Records from a collection
·····
-- ==== Sys2Proof/Machine/Registers.lean ====
section
/-! DEFINITION. The address space: regions and access types (R171, R172, Table 11-1), what every word reads as
(R174) and what an accepted write of a word does. -/

namespace Sys2Proof.Machine

/-! ## Regions and access types -/

/-- The regions (R171). -/
inductive Region where
  | registers
  | eventWindow
  | channelTable
  | latestSamples
  | supersedeCounts
  | activeWindow
  | stagedWindow
  | store
  deriving DecidableEq, Repr

/-- The words Table 11-1 places in the register region. -/
def placedRegister (a : Nat) : Bool :=
  a ≤ 0x006 || (0x008 ≤ a && a ≤ 0x00E) || (0x010 ≤ a && a ≤ 0x014) || (0x018 ≤ a && a ≤ 0x01C)
    || (0x020 ≤ a && a ≤ 0x023) || (0x028 ≤ a && a ≤ 0x02A) || (0x030 ≤ a && a ≤ 0x033)

/-- The region of a word; none for an unassigned one (R171). -/
def regionOf (a : Nat) : Option Region :=
  if placedRegister a then some .registers
  else if 0x040 ≤ a ∧ a ≤ 0x05F then some .eventWindow
  else if 0x100 ≤ a ∧ a ≤ 0x11F then some .channelTable
  else if 0x140 ≤ a ∧ a ≤ 0x161 then some .latestSamples
  else if 0x180 ≤ a ∧ a ≤ 0x19F then some .supersedeCounts
  else if 0x200 ≤ a ∧ a ≤ 0x2FF then some .activeWindow
  else if 0x300 ≤ a ∧ a ≤ 0x3FF then some .stagedWindow
  else if 0x4000 ≤ a ∧ a ≤ 0x7FFF then some .store
  else none

/-- The registers that are wholly read-only (Table 11-1). -/
def readOnlyRegister (a : Nat) : Bool :=
  [0x000, 0x001, 0x002, 0x003, 0x006, 0x008, 0x009, 0x00A, 0x00B, 0x00C, 0x01A, 0x01C, 0x020, 0x028, 0x029,
    0x02A].contains a

/-- A word that no WRITE may touch (R172). -/
def readOnlyWord (a : Nat) : Bool :=
  match regionOf a with
  | some .registers => readOnlyRegister a
  | some .eventWindow => true
  | some .latestSamples => true
  | _ => false

/-- The word addresses a READ or WRITE covers (R6), one when COUNT is 0 (R16). -/
def Header.coveredWords (h : Header) : List Nat := (List.range h.covered).map (h.address.toNat + ·)

/-! ## What words read as -/

/-- IDENT (R28). -/
def identWord : Word := 0x4B71A302

/-- The STATE codes (R53). -/
def Mode.code : Mode → Nat
  | .reset => 0
  | .selftest => 1
  | .setup => 2
  | .run => 3
  | .quiet => 4

/-- The RUN_SUB codes (R53). -/
def RunSub.code : RunSub → Nat
  | .none => 0
  | .awaitFrame => 1
  | .walking => 2
  | .frameDone => 3

/-- The RESET_CAUSE codes (R53). -/
def ResetCause.code : ResetCause → Nat
  | .powerPin => 1
  | .link => 2
  | .soft => 3

/-- NODE_STATE (R53). -/
def State.nodeStateWord (s : State) : Word :=
  natAt 3 0 s.ctl.mode.code ||| natAt 2 4 s.lane.sub.code ||| flagAt 6 s.ident.named ||| flagAt 7 s.ident.chi
    ||| flagAt 8 s.ident.cho ||| flagAt 9 s.ctl.stop.isSome ||| flagAt 10 (s.ctl.stop = some .atFrame)
    ||| flagAt 11 s.ctl.testPassed ||| natAt 2 12 s.ctl.resetCause.code

/-- LINK_STATUS (R26). -/
def Link.statusWord (l : Link) : Word :=
  fieldAt 0 l.headerErrors ||| fieldAt 8 l.dataErrors ||| fieldAt 16 l.clashes ||| fieldAt 24 l.bcastMissed

/-- LAST_SEQ (R21). -/
def Link.lastSeqWord (l : Link) : Word := fieldAt 0 l.mem.seq ||| flagAt 8 l.mem.valid

/-- LENGTH of LANE_STATUS: the ACTIVE table's length, 0 from the start of a self-test to the end of S2 (R115). -/
def State.laneLength (s : State) : Nat :=
  if s.ste.phase = .s1 ∨ s.ste.phase = .s2 then 0 else s.sct.active.length

/-- The pending commit is targeted and not late (R115). -/
def Commit.waitsForTarget (c : Commit) : Bool := c.targeted && !c.late

/-- LANE_STATUS (R115). -/
def State.laneStatusWord (s : State) : Word :=
  flagAt 0 s.lane.muted ||| flagAt 1 s.lane.unmute ||| flagAt 2 s.sct.commit.isSome
    ||| flagAt 3 (s.sct.commit.any Commit.waitsForTarget) ||| natAt 2 4 s.lane.sub.code
    ||| flagAt 6 s.lane.markerSeen ||| flagAt 7 s.lane.watchExpired ||| natAt 9 8 s.laneLength
    ||| natAt 9 17 s.lane.slotIndex ||| flagAt 26 s.lane.inSlot ||| flagAt 27 s.lane.shortSeen

/-- The FIRST_KIND codes (R110). -/
def LaneFault.code : LaneFault → Nat
  | .none => 0
  | .contentionLost => 1
  | .scheduleShort => 2
  | .scheduleLong => 3

/-- LANE_FAULT (R110). -/
def Lane.faultWord (l : Lane) : Word :=
  natAt 2 0 l.fault.kind.code ||| natAt 3 2 l.fault.lostBit ||| natAt 9 8 l.fault.slot ||| fieldAt 24 l.faultCount

/-- LANE_FAULT_FRAME (R110). -/
def Lane.faultFrameWord (l : Lane) : Word := fieldAt 0 l.fault.frame ||| fieldAt 16 l.frame

/-- COMMIT_TARGET (R88). -/
def Tables.commitWord (t : Tables) : Word :=
  match t.commit with
  | some c => fieldAt 0 c.target ||| flagAt 16 c.targeted ||| flagAt 17 true ||| flagAt 18 c.late
  | none => 0

/-- The RESULT codes (R83). -/
def CheckResult.code : CheckResult → Nat
  | .none => 0
  | .valid => 1
  | .noEnd => 2
  | .badChannel => 3
  | .channelDisabled => 4

/-- TABLE_CHECK (R83). -/
def TableCheck.word (c : TableCheck) : Word :=
  natAt 3 0 c.result.code ||| flagAt 3 c.ofActive ||| natAt 8 8 c.index ||| natAt 9 16 c.length

/-- A FEED_STATUS word (R68). -/
def Feed.statusWord (f : Feed) : Word := fieldAt 0 f.parityErrors ||| fieldAt 8 f.unclaimed

/-- LOG_STATUS (R130). -/
def State.logStatusWord (s : State) : Word :=
  natAt 14 0 s.stl.count ||| natAt 5 16 s.stl.inFlight ||| flagAt 24 s.stl.full
    ||| natAt 4 25 s.stl.queue.length ||| flagAt 29 s.stl.disarmed ||| flagAt 30 s.link.drain.valid

/-- LOG_LOSS (R131). -/
def Store.lossWord (t : Store) : Word := fieldAt 0 t.dropped ||| fieldAt 16 t.overwritten

/-- EVENT_STATUS (R146). -/
def Events.statusWord (e : Events) : Word :=
  natAt 5 0 e.queue.length ||| fieldAt 8 e.lost ||| flagAt 16 e.attention ||| fieldAt 24 e.serial

/-- The PHASE codes (R157). -/
def Phase.code : Phase → Nat
  | .idle => 0
  | .s1 => 1
  | .s2 => 2
  | .s3 => 3
  | .s4 => 4
  | .s5 => 5
  | .s6 => 6

/-- SELFTEST_DETAIL (R157). -/
def SelfTest.detailWord (t : SelfTest) : Word := fieldAt 0 t.fails ||| natAt 3 8 t.phase.code

/-- USER0 to USER3 (R170). -/
def State.userWord (s : State) (k : Nat) : Word := s.user[k]?.getD 0

/-- What a placed register reads as (Table 11-1, R174). -/
def State.readRegister (s : State) (a : Nat) : Word :=
  match a with
  | 0x000 => identWord
  | 0x001 => Config.serial
  | 0x002 => fieldAt 0 s.ident.nodeId
  | 0x003 => s.nodeStateWord
  | 0x004 => s.link.cfg
  | 0x005 => s.link.statusWord
  | 0x006 => s.link.lastSeqWord
  | 0x008 => s.laneStatusWord
  | 0x009 => s.lane.faultWord
  | 0x00A => s.lane.faultFrameWord
  | 0x00B => s.sct.commitWord
  | 0x00C => s.sct.check.word
  | 0x00D => s.lane.watchCfg
  | 0x00E => s.cap.span
  | 0x010 => s.cap.feedCfg
  | 0x011 => (s.cap.feed 0).statusWord
  | 0x012 => (s.cap.feed 1).statusWord
  | 0x013 => (s.cap.feed 2).statusWord
  | 0x014 => (s.cap.feed 3).statusWord
  | 0x018 => s.stl.cfg
  | 0x019 => s.stl.watermark
  | 0x01A => s.logStatusWord
  | 0x01B => s.stl.lossWord
  | 0x01C => s.stl.serial
  | 0x020 => s.evu.statusWord
  | 0x021 => s.evu.enable
  | 0x022 => s.evu.alert
  | 0x028 => s.ste.signature
  | 0x029 => s.ste.detailWord
  | 0x02A => fieldAt 0 s.ste.address
  | 0x030 => s.userWord 0
  | 0x031 => s.userWord 1
  | 0x032 => s.userWord 2
  | 0x033 => s.userWord 3
  | _ => 0

/-- The word of an event record at an even offset (R143). -/
def EventRecord.firstWord (r : EventRecord) : Word :=
  fieldAt 0 r.detail ||| natAt 5 16 r.kind.code ||| fieldAt 24 r.serial

/-- Word `k` of the event window (R143): places at or beyond the depth read as 0. -/
def Events.windowWord (e : Events) (k : Nat) : Word :=
  match e.queue[k / 2]? with
  | some r => if k % 2 = 0 then r.firstWord else fieldAt 0 r.frame
  | none => 0

/-- A capture channel's word in the latest-sample window (R74). -/
def Sample.word (x : Sample) : Word :=
  fieldAt 0 x.value ||| fieldAt 20 x.seq ||| flagAt 28 x.fresh ||| flagAt 29 x.noData ||| flagAt 30 x.overRange

/-- A reference channel's word in the latest-sample window (R75). -/
def referenceWord (value : BitVec 20) (frame : BitVec 16) : Word :=
  fieldAt 0 value ||| fieldAt 20 (frame.extractLsb' 0 8) ||| flagAt 31 true

/-- Word `c` of the latest-sample window (R74, R75). -/
def State.latestWord (s : State) (c : Nat) : Word :=
  if c < 32 then (s.cap.channel c).sample.word
  else if c = 32 then referenceWord 0 s.lane.frame
  else referenceWord s.cap.spanValue s.lane.frame

/-- What an assigned word reads as (R174). -/
def State.readWord (s : State) (a : Nat) : Word :=
  match regionOf a with
  | some .registers => s.readRegister a
  | some .eventWindow => s.evu.windowWord (a - 0x040)
  | some .channelTable => (s.cap.channel (a - 0x100)).record
  | some .latestSamples => s.latestWord (a - 0x140)
  | some .supersedeCounts => fieldAt 0 (s.cap.channel (a - 0x180)).superseded
  | some .activeWindow => s.sct.active.entry (a - 0x200)
  | some .stagedWindow => s.sct.staged.entry (a - 0x300)
  | some .store => s.stl.readWord a
  | none => 0

/-! ## What an accepted write does, word by word -/

/-- The bits of a writable register, a channel record or a table entry that are stored: those that carry a field, and
all of a USER word or an entry; every other bit reads as 0 (R14, R65, R69, R80, R114, R118, R131, R147, R162, R170,
R172, R174). -/
def storedBits (a : Nat) : Word :=
  match a with
  | 0x004 => 0x000000FF
  | 0x00D => 0x000000FF
  | 0x00E => 0x000FFFFF
  | 0x010 => 0x0000000F
  | 0x018 => 0x00FF7F07
  | 0x019 => 0x00003FFF
  | 0x021 => 0x0007FFFE
  | 0x022 => 0x0007FFFF
  | a => if 0x100 ≤ a ∧ a ≤ 0x11F then 0x00001F03 else 0xFFFFFFFF

/-- A counter of a clear-on-zero word: cleared when its written field is 0 (R172). -/
def clearOnZero {n : Nat} (counter written : BitVec n) : BitVec n := if written = 0 then 0 else counter

/-- LINK_STATUS written (R26). -/
def Link.writeStatus (l : Link) (w : Word) : Link :=
  { l with
    headerErrors := clearOnZero l.headerErrors (w.extractLsb' 0 8)
    dataErrors := clearOnZero l.dataErrors (w.extractLsb' 8 8)
    clashes := clearOnZero l.clashes (w.extractLsb' 16 8)
    bcastMissed := clearOnZero l.bcastMissed (w.extractLsb' 24 8) }

/-- A FEED_STATUS word written (R68). -/
def Feed.writeStatus (f : Feed) (w : Word) : Feed :=
  { f with
    parityErrors := clearOnZero f.parityErrors (w.extractLsb' 0 8)
    unclaimed := clearOnZero f.unclaimed (w.extractLsb' 8 8) }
·····
About this exercise: From the records above, copy each line in which the string "readOnlyRegister" occurs.

Output of the exercise:
def readOnlyRegister (a : Nat) : Bool :=
  | some .registers => readOnlyRegister a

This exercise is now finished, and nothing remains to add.